WHAT DOES DR DAVID LIPMAN SAY ABOUT VO2 MAX WORK?

Sports physician, exercise science researcher

Full profile·1 episode·
Coaching

THE SHORT ANSWER

Dr David Lipman, sports physician, exercise science researcher, has appeared on the Roadman Cycling Podcast. Here's where Lipman lands on VO2 max work. The positions below are drawn from those conversations, quoted directly.

WHO IS DR DAVID LIPMAN?

Dr David Lipman is one of the more useful voices in the masters-cyclist conversation: an Australian sports physician whose central claim is that age-related decline is driven by training gaps — parenthood, career stress, injury — rather than biology itself. His framing of 'floor matters more than ceiling' and 'injury-free time is the best predictor of performance' gives amateurs a structural way to think about decade-long consistency rather than chasing peak FTP cycles separated by extended breaks.

LIPMAN ON VO2 MAX

Lipman’s key positions on VO2 max work.

  • Age-related decline in athletes is mostly driven by training gaps (parenthood, career, injury), not biology — most people feel the same at 40 as at 30 if they kept moving.
  • Your floor matters more than your ceiling — best blocks count less than worst ones across decades. Set a floor you don't drop below, even when busy or travelling.
  • Best predictor of athletic performance is injury-free time. Best predictor of injury is previous injury. Accumulation of consistent weeks beats peak training intensity.
  • Replace short-term goals with non-negotiable standards — 'always ready to accept a long ride invitation today' is a better target than peak fitness cycles.
  • 98% of the population reportedly never sprints again past age 25 — sprinting is use-it-or-lose-it. Add short, full-effort sprints back in.

IN LIPMAN’S OWN WORDS

Verbatim from Dr David Lipman’s appearances on the podcast.

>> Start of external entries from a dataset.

/-- TRAINING_FRAME: a frame on physical pair `p`, with its polarity, fields and check as received (R371 to R380). A BLIND receiver finds none
(R370). -/
def State.trainingFrame (s : State) (p : Nat) (inverted : Bool) (fields check : Nat) : State :=
  let pr := s.pairOf p
  if !s.takesFrames p then s
  else if frameCheck fields = check ∧ (pr.frames = 0 ∨ pr.polInv = inverted) then
    let s := s.setPair p fun q => { q with frames := min 3 (q.frames + 1), polInv := inverted, txId := bits fields 32 28 }
    if (s.pairOf p).frames < 3 then (if (s.orderOf (laneGroup p)).known then s.frameTaken (s.rxPhys p) fields else s)
    else match s.fixRx p (bits fields 32 28) with
      | none => s.laneFail (s.rxPhys p) 2
      | some s => if s.takesFrames p then s.laneFrame (s.rxPhys p) fields else s
  else if pr.frames < 3 then s.setPair p fun q => { q with frames := 0 } else s

/-- TRAINING_FRAME (R377). -/
def execTrainingFrame (lane : Fin 24) (inverted : Bool) (fields : BitVec 48) (check : BitVec 16) (s : State) :
    Host.Outcome State Fault Refusal := .next (settle s (s.trainingFrame lane inverted fields.toNat check.toNat))

/-- RX_READY (R379). -/
def State.rxReadyCmd (s : State) (n : Nat) : State := if (s.laneOf n).tstate = 3 then s.rxIsReady n else s

/-- RX_READY (R379). -/
def execRxReady (lane : Fin 24) (s : State) : Host.Outcome State Fault Refusal := .next (settle s (s.rxReadyCmd lane))

/-- HOLD_DONE (R369). -/
def State.holdDone (s : State) (n : Nat) : State := if (s.laneOf n).tstate = 5 then s.laneDone n else s

/-- HOLD_DONE (R369). -/
def execHoldDone (lane : Fin 24) (s : State) : Host.Outcome State Fault Refusal := .next (settle s (s.holdDone lane))

/-- The fields of the training frame that lane `n` sends (R372). -/
def State.sentFields (s : State) (n : Nat) : Nat :=
  let l := s.laneOf n
  let p := s.pairOf (s.rxPhys n)
  l.request + (if bit l.cfg 8 then 2 ^ 11 else 0) + (if l.rxReady then 2 ^ 12 else 0) + l.txStatus * 2 ^ 16 +
  (if l.partnerPrecodeReq then 2 ^ 24 else 0) + txIdOf n * 2 ^ 28 + (if p.frames = 3 then p.txId * 2 ^ 33 + 2 ^ 38 else 0)

/-! ### Receivers (R329, R363, R384) -/

/-- A receiver loses lock: a head lane is lost under R348, a peer lane under R394; a lane in ALIGN seeks lock again. -/
def State.lockLost (s : State) (n : Nat) : State :=
  let s := s.seekLock n
  if n < 18 then s.headLaneLost n else s.peerLaneLost n

/-- LANE_LOCK: the receiver of a lane in ALIGN takes lock: LOCK_GOOD good codewords have come (R329, R322, R393). -/
def State.laneLock (s : State) (n : Nat) : State :=
  if (s.laneOf n).tstate = 6 ∧ (s.laneOf n).link = 2 then
    let s := s.setLane n fun l => { l with rxLock := true, badRun := 0 }
    if n < 18 then s.headAlign n else s.usableLanes (laneSide n)
  else s

/-- LANE_LOCK (R329). -/
def execLaneLock (lane : Fin 24) (s : State) : Host.Outcome State Fault Refusal := .next (settle s (s.laneLock lane))

/-- R329: a receiver that seeks lock goes on to the next of the 34 word offsets, and begins its run anew (the order is log 75). -/
def State.nextOffset (s : State) (n : Nat) : State :=
  s.setLane n fun l => { l with goodRun := 0, wordOffset := (l.wordOffset + 1) % 34 }

/-- R329: an uncorrectable codeword is dropped whole and counted; a locked receiver loses lock by LOCK_BAD of them in a row, and one that seeks
lock begins its run anew. -/
def State.uncorrectable (s : State) (n : Nat) : State :=
  let s := s.bump (if n < 18 then JLINK.UNCORR n else PEER.UNCORR) 1
  if (s.laneOf n).rxLock then
    let s := s.setLane n fun l => { l with badRun := l.badRun + 1, goodRun := 0 }
    if s.lockBad n ≤ (s.laneOf n).badRun then s.lockLost n else s
  else s.nextOffset n

/-- R329: a good codeword of a receiver that seeks lock: LOCK_GOOD in a row, with valid headers, take it. -/
def State.hunt (s : State) (n h : Nat) : State :=
  if headerValid n h then
    let s := s.setLane n fun l => { l with goodRun := l.goodRun + 1 }
    if s.lockGood n ≤ (s.laneOf n).goodRun then s.laneLock n else s
  else s.nextOffset n

/-- FREEZE_RUN: a value below 16 acts as 16 (R389). -/
def State.freezeRun (s : State) : Nat := max 16 (bits (s.reg LANE.ADAPT_CFG) 9 0)

/-- R382, R384, R385: the receiver adapts on a decoded codeword, unless it is frozen; a run of FILL and IDLE codewords freezes it at its current
values, and the first codeword of another TYPE lets it go on with the next. -/
def State.adaptRun (s : State) (n type : Nat) : State :=
  let l := s.laneOf n
  if type = tyFILL ∨ type = tyIDLE then
    let s := s.setLane n fun l => { l with idleRun := l.idleRun + 1 }
    if l.frozen then s
    else if s.freezeRun < l.idleRun + 1 ∧ !bit (s.reg LANE.ADAPT_CFG) 16 then
      (s.setLane n fun l => { l with frozen := true }).bump (LANE.FREEZES n) 1
    else s.adapt n
  else (if l.frozen then s else s.adapt n).setLane n fun l => { l with idleRun := 0, frozen := false }

/-- The twenty return messages of a DATA codeword's content, without those of MKIND 0 (R342). -/
def returnMessages (c : List Byte) : List (List Byte) :=
  ((List.range 20).map fun i => (c.drop (32 * i)).take 32).filter fun m => fld m 0 1 != 0

/-- R363: the content of a locked receiver's codeword enters the lane's receive queue, or is dropped whole where that is full. A FILL is dropped
after decoding. On head lanes only DATA carries return messages; on peer lanes DATA and IDLE are passed on, and act through
PEER_DATA_CODEWORD and HELLO. -/
def State.rxContent (s : State) (n h : Nat) (c : List Byte) (queueFull : Bool) : State :=
  let type := hdrType h
  if type = tyFILL then s
  else if queueFull then s.elasticDrop n
  else if n < 18 then
    if type = tyDATA then { s with jl := { s.jl with inbox := s.jl.inbox ++ (returnMessages c).map fun m => (n, m) } } else s
  else if type = tyCONTROL then s
  else { s with peers := { s.peers with rxq := s.peers.rxq ++ [(n, h, c)] } }

/-- The receive pair of a lane is inverted: as DETECT found it, or as LCFG says (R374, R389). -/
def State.rxInverted (s : State) (n : Nat) : Bool :=
  let l := s.laneOf n
  if l.detect then (s.pairOf (s.rxPhys n)).polInv else bit l.cfg 13

/-- RX_CODEWORD: the levels of one codeword at the receiver of a lane that seeks or holds lock (R324 to R329, R359, R360, R363, R384). -/
def State.rxCodeword (s : State) (n : Nat) (levels : List Nat) (queueFull : Bool) : State :=
  let l := s.laneOf n
  if l.tstate = 6 ∧ 2 ≤ l.link ∧ l.link ≤ 4 then
    let r := received (s.rxInverted n) l.precodeRx l.rxLast levels
    let s := s.setLane n fun l => { l with rxLast := r.2 }
    match r.1 with
    | none => (if l.frozen then s else s.adapt n).uncorrectable n
    | some (h, c, wrong) =>
      let s := if n < 18 then s.bump (JLINK.CORR_SYMS n) wrong else s
      let s := s.adaptRun n (hdrType h)
      if l.rxLock then (s.setLane n fun l => { l with badRun := 0 }).rxContent n h c queueFull else s.hunt n h
  else s

/-- RX_CODEWORD (R329). -/
def execRxCodeword (lane : Fin 24) (levels : List (BitVec 2)) (queueFull : Bool) (s : State) : Host.Outcome State Fault Refusal :=
  .next (settle s (s.rxCodeword lane (levels.map (·.toNat)) queueFull))

/-! ### Eye scan (R386 to R388) -/

/-- Bits of ES_CTRL with START. -/
def esCtrlMask : Nat := 0x801F0300

/-- R388: the lane of a scan has no signal: it is OFF, FAIL or not yet CDR-locked. -/
def State.esNoSignal (s : State) (n : Nat) : Bool :=
  let t := (s.laneOf n).tstate
  decide (25 ≤ n) || t == 0 || t == 7 || !(s.pairOf (s.rxPhys n)).cdr

/-- ES_START: a write of ES_CTRL (R387, R388). -/
def State.esStart (s : State) (v : Nat) : State :=
  let s := s.setReg LANE.ES_CTRL (putField v 31 31 0)
  let n := bits v 20 16
  if bit v 31 ∧ s.lanes.es = none then
    if s.esNoSignal n then s.esEnd 1 0 0
    else { s with lanes := { s.lanes with es := some (n, bits (s.reg LANE.ES_POINT) 29 24) } }
  else s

The best predictor of performance is injury free time one of the only things that tracks so the best predictor of injury is previous injury and one of the things that tracks best with performance is injury free time there's there's I think it was a 5 year study in Australian track and field and the thing that correlated best with performance was injury free time.

Your floor is much more important than your ceiling so your best training weeks and your best training blocks mean much less in my mind than your worst ones across whatever period you're looking at so trying to set an appropriate floor and not go below that even with travel or whatever else is so crucial in my opinion.

FREQUENTLY ASKED

What does Dr David Lipman say about VO2 max work?

Dr David Lipman, sports physician, exercise science researcher, has appeared on the Roadman Cycling Podcast. Here's where Lipman lands on VO2 max work. The positions below are drawn from those conversations, quoted directly.

What is Lipman's main point on vo2 max?

Age-related decline in athletes is mostly driven by training gaps (parenthood, career, injury), not biology — most people feel the same at 40 as at 30 if they kept moving.

Which Roadman Cycling Podcast episodes cover Dr David Lipman on vo2 max?

Lipman discusses VO2 max work in this episode: "How to Beat 99% by Getting Faster with Age | Dr David Lipman".